A related change would be to require courts with Hague jurisdiction to consider family and domestic violence when interpreting and applying the Convention. A recent New Zealand Court of Appeal decision represented a significant breakthrough in this area. In ‘the case of Jane’, the New Zealand court held that both the mother’s history as a family and domestic violence survivor and her potential post-Hague future were pertinent to interpreting the grave risk exception. It subsequently declined to order the child’s return (RR v COL, 2020).

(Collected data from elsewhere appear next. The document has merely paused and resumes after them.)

/-- The phase after CHIME: CLIP if the call has a clip, otherwise HOLD. -/
def afterChime (z : ZoneId) (c : Call) (s : State) : State :=
  match c.clip with
  | some clip => enterClip z c clip s
  | none => enterHold z s

/-- The call a zone presents. -/
def presentedCall (s : State) (z : ZoneId) : Option Call :=
  match s.presenting z with
  | some p => s.findCall p.tag
  | none => none

/-- A zone leaves CHIME: its claim is withdrawn and its next phase entered (R186). -/
def chimeOver (s : State) (z : ZoneId) : State :=
  let s := withdrawPin (.chime z) s
  match s.presentedCall z with
  | some c => afterChime z c s
  | none => s

/-- A zone joins the chiming set and claims its CHIME pin (R186). -/
def joinChime (s : State) (z : ZoneId) : State :=
  let s := s.modPresentation z fun p => { p with phase := .chime }
  let s := match s.calls.chime with
    | some r => s.setChime (some { r with zones := (each 8).filter fun y => r.zones.contains y || y == z })
    | none => s
  claimPin (.chime z) .service s

/-- The player plays a call's pattern for a first zone. -/
def startChime (z : ZoneId) (c : Call) (pattern : ChimeId) (s : State) : State :=
  joinChime ((play pattern s).setChime (some ⟨c.tag, c.cls, []⟩)) z

/-- Enter CHIME, as the chime record decides (R186). -/
def enterChime (z : ZoneId) (c : Call) (pattern : ChimeId) (s : State) : State :=
  match s.calls.chime with
  | none => startChime z c pattern s
  | some r =>
    if r.tag == c.tag then joinChime s z
    else if r.cls.rank < c.cls.rank then
      startChime z c pattern ((r.zones.foldl chimeOver (cut s)).setChime none)
    else s.modPresentation z fun p => { p with phase := .chimeWait }

/-- The zones that wait for the player. -/
def chimeWaiting (s : State) : List ZoneId :=
  (each 8).filter fun z => match s.presenting z with
    | some p => p.phase == .chimeWait
    | none => false

/-- Judge the CHIME_WAIT zones: the one of the highest class, oldest first, takes the player, and the others with the same
tag join it (R186). -/
def judgeWaiting (s : State) : State :=
  let presents (t : Byte) (z : ZoneId) : Bool := match s.presenting z with
    | some p => p.tag == t
    | none => false
  match bestCall (s.calls.queue.filter fun c => s.chimeWaiting.any (presents c.tag)) with
  | some c =>
    match s.chimeWaiting.filter (presents c.tag), c.pattern with
    | z :: zs, some pattern => zs.foldl joinChime (startChime z c pattern s)
    | _, _ => s
  | none => s

/-- The pattern-ended notice (R186). -/
def patternEnded (s : State) : State :=
  match s.calls.chime with
  | some r => judgeWaiting ((r.zones.foldl chimeOver s).setChime none)
  | none => s

/-- A zone leaves the chiming set before the pattern ends; an empty set cuts the pattern (R186). -/
def leaveChime (z : ZoneId) (s : State) : State :=
  match s.calls.chime with
  | some r =>
    if r.zones.contains z then
      let s := withdrawPin (.chime z) s
      let rest := r.zones.filter (· != z)
      if rest.isEmpty then judgeWaiting ((cut s).setChime none) else s.setChime (some { r with zones := rest })
    else s
  | none => s

/-! ### Selection (R185) -/

/-- A presentation starts (R185). -/
def startPresentation (z : ZoneId) (c : Call) (s : State) : State :=
  let s := s.modCall c.tag fun c => c.modItem z fun i => { i with status := .presenting }
  let s := s.modPresenting z fun _ => some ⟨c.tag, .hold, none, none, []⟩
  let s := setTarget z (if c.block.isSome then c.block else s.idleDisplay z) true s
  match c.pattern with
  | some pattern => enterChime z c pattern s
  | none => afterChime z c s

/-- The selection pass of a zone that presents nothing; an UNUSED zone runs none (R185). -/
def selectCall (s : State) (z : ZoneId) : State :=
  if (s.presenting z).isSome || (s.zone z).state == .unused then s
  else match bestCall (s.calls.queue.filter fun c => c.eligible z) with
    | some c => startPresentation z c s
    | none => setTarget z (s.idleDisplay z) false s

/-- A presentation ends uncounted (R189); STOP is given to the zone's enabled PA positions (the model's choice, log entry 44). -/
def endUncounted (s : State) (z : ZoneId) : State :=
  match s.presenting z with
  | some p =>
    let s := (s.positionsOf .pa z).foldl (paCommand .stop) s
    let s := s.modCall p.tag fun c => c.modItem z fun i => { i with status := .waiting, gap := none }
    leaveChime z (s.modPresenting z fun _ => none)
  | none => s

/-! ### Arrival and removal (R183, R190) -/

/-- The zones that present a tag. -/
def zonesPresenting (s : State) (tag : Byte) : List ZoneId :=
  (each 8).filter fun z => match s.presenting z with
    | some p => p.tag == tag
    | none => false

/-- A cancel or an eviction removes a queued call (R190). -/
def removeCall (tag : Byte) (why : DoneReason) (s : State) : State :=
  let zones := s.zonesPresenting tag
  let s := (zones.foldl endUncounted s).modQueue fun q => q.filter fun c => c.tag != tag
  zones.foldl selectCall (s.postDone tag why)

/-- A call joins the queue as its newest member and takes the arrival counter's value (R181, R183). -/
def accept (c : Call) (s : State) : State :=
  s.modCalls fun u => { u with queue := u.queue ++ [{ c with arrival := u.arrival }], arrival := u.arrival + 1 }

/-- A call arrives; at a full queue it joins after an eviction, or not at all (R183). -/
def enqueue (c : Call) (s : State) : Option State :=
  if s.calls.queue.length < callLimit then some (accept c s)
  else match victim c.cls s.calls.queue with
    | some v => some (accept c (removeCall v.tag .evicted s))
    | none => none

/-- A call of an alarm class takes a zone that presents nothing or a call of lower class (R185, R189). -/
def preempt (z : ZoneId) (c : Call) (s : State) : State :=
  match s.presentedCall z with
  | some p => if p.tag == c.tag || p.cls.rank < c.cls.rank then selectCall (endUncounted s z) z else s
  | none => selectCall s z

/-- An internal call of one zone is posted (R184). -/
def postInternal (c : Call) (z : ZoneId) (s : State) : State :=
  match s.findCall c.tag with
  | some old =>
    if c.cls.isAlarm && old.cls.rank < c.cls.rank then
      preempt z c (s.modCall c.tag fun x => { x with cls := c.cls, clip := c.clip, block := c.block, level := c.level })
    else s
  | none =>
    match enqueue c s with
    | some s => if c.cls.isAlarm then preempt z c s else selectCall s z
    | none => s.post .callDropped c.tag.toNat (BitVec.ofNat 16 (z.val + 1))

/-- An internal cancel (R184). -/
def cancelInternal (tag : Byte) (s : State) : State :=
  if (s.findCall tag).isSome then removeCall tag .cancelled s else s

/-- Zone z's internal alarm call has tag 239 + z (introduction). -/
def alarmTag (z : ZoneId) : Byte := BitVec.ofNat 8 (240 + z.val)

/-- Zone z's internal door-warning call has tag 247 + z (introduction). -/
def doorTag (z : ZoneId) : Byte := BitVec.ofNat 8 (248 + z.val)

/-- The internal alarm call of a zone (R128). -/
def alarmCall (s : State) (z : ZoneId) (evac : Bool) : Call :=
  let g := (s.zone z).cfg
  { tag := alarmTag z, cls := if evac then .evacuate else .fire, origin := .internal,
    clip := if evac then g.evacClip else g.fireClip, block := if evac then g.evacBlock else g.fireBlock,
    pattern := none, level := some g.alarmLevel, repeats := 0, gap := 0, arrival := 0, items := freshItems [z] 0 }

/-- The internal door-warning call of a zone (R149). -/
def doorCall (s : State) (z : ZoneId) : Call :=
  let g := (s.zone z).cfg
  { tag := doorTag z, cls := .safety, origin := .internal, clip := g.doorClip, block := g.doorBlock, pattern := none,
    level := none, repeats := 0, gap := 0, arrival := 0, items := freshItems [z] 0 }

/-! ### The ends of phases -/

/-- The nodes awaited are fewer; an empty set ends the CLIP phase (R187). -/
def dropAwaited (n : PosId) (s : State) (z : ZoneId) : State :=
  match s.presenting z with
  | some p =>
    if p.phase == .clip && p.awaited.contains n then
      let s := s.modPresentation z fun p => { p with awaited := p.awaited.filter (· != n) }
      if (p.awaited.filter (· != n)).isEmpty then enterHold z s else s
    else s
  | none => s

/-- A delivered PA reply (R187); contents 1 is PLAYING. -/
def paReply (n : PosId) (contents : Word) (s : State) : State :=
  let playing (c : Option PaCommand) : Bool := match c with
    | some (.play _ _) => true
    | _ => false
  if playing (s.paNode n).waiting || playing (s.paNode n).carried || contents == 1 then s
  else (each 8).foldl (dropAwaited n) s

/-- A PA position is not present (R191). -/
def paAway (n : PosId) (s : State) : State :=
  ((each 8).foldl (dropAwaited n) s).modPaNode n fun x => { x with waiting := none }

/-- The hold timer ends: the presentation ends and is counted (R188). -/
def finishPresentation (z : ZoneId) (s : State) : State :=
  match s.presenting z with
  | some p =>
    let count (c : Call) (i : ProgressItem) : ProgressItem :=
      let gap := if c.gap = 0 then none else ms (c.gap * 1000)
      if c.repeats = 0 then { i with status := .waiting, gap := gap }
      else if i.remaining ≤ 1 then { i with remaining := 0, status := .done, gap := none }
      else { i with remaining := i.remaining - 1, status := .waiting, gap := gap }
    let s := s.modCall p.tag fun c => c.modItem z (count c)
    let s := s.modPresenting z fun _ => none
    let s := match s.findCall p.tag with
      | some c =>
        if c.complete then (s.modQueue fun q => q.filter fun c => c.tag != p.tag).postDone p.tag .completed else s
      | none => s
    selectCall s z
  | none => s

/-- The clip timer expires (R187). -/
def clipTimedOut (z : ZoneId) (s : State) : State :=
  match s.presenting z with
  | some p =>
    let s := s.post .clipTimeout (z.val + 1) (p.tag.setWidth 16)
    enterHold z (p.awaited.foldl (paCommand .stop) s)
  | none => s

/-- A zone became UNUSED: its items are DONE, and a call with no other item left completes, calls in the order of the queue
(R190, log entry 40). Signs that showed an ended presentation turn to the idle display (R192, log entry 31). -/
def zoneRetired (z : ZoneId) (s : State) : State :=
  let shown := (s.presenting z).isSome
  let s := (s.calls.queue.filter fun c => (c.item z).isSome).foldl (fun s c =>
    let s := if (s.zonesPresenting c.tag).contains z then endUncounted s z else s
    let s := s.modCall c.tag fun c => c.modItem z fun i => { i with status := .done, gap := none }
    match s.findCall c.tag with
    | some c =>
      if c.complete then (s.modQueue fun q => q.filter fun x => x.tag != c.tag).postDone c.tag .completed else s
    | none => s) s
  if shown then setTarget z (s.idleDisplay z) false s else s

/-! ### Expiries -/

/-- The hold timer (R188). -/
def presentationHeld (z : ZoneId) (s : State) : State :=
  match s.presenting z with
  | some p => if p.phase == .hold && p.holdTimer.isSome then finishPresentation z s else s
  | none => s

/-- The clip timer (R187). -/
def clipExpired (z : ZoneId) (s : State) : State :=
  match s.presenting z with
  | some p => if p.phase == .clip && p.clipTimer.isSome then clipTimedOut z s else s
  | none => s

/-- The gap timer of an item: the item is eligible and its zone's selection pass runs (R185). -/
def gapExpired (tag : Byte) (z : ZoneId) (s : State) : State :=
  match (s.findCall tag).bind fun c => c.item z with
  | some i =>
    if i.gap.isSome then selectCall (s.modCall tag fun c => c.modItem z fun i => { i with gap := none }) z else s
  | none => s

Significantly, the judges asked wide-ranging questions about the mother’s access to support if she returned to Australia and how that would affect her child. They also probed the central authority about the ex-partner’s criminal history, outstanding charges and previous family court orders.
It is long past time for the Hague Convention and its implementation to be reconsidered and revised.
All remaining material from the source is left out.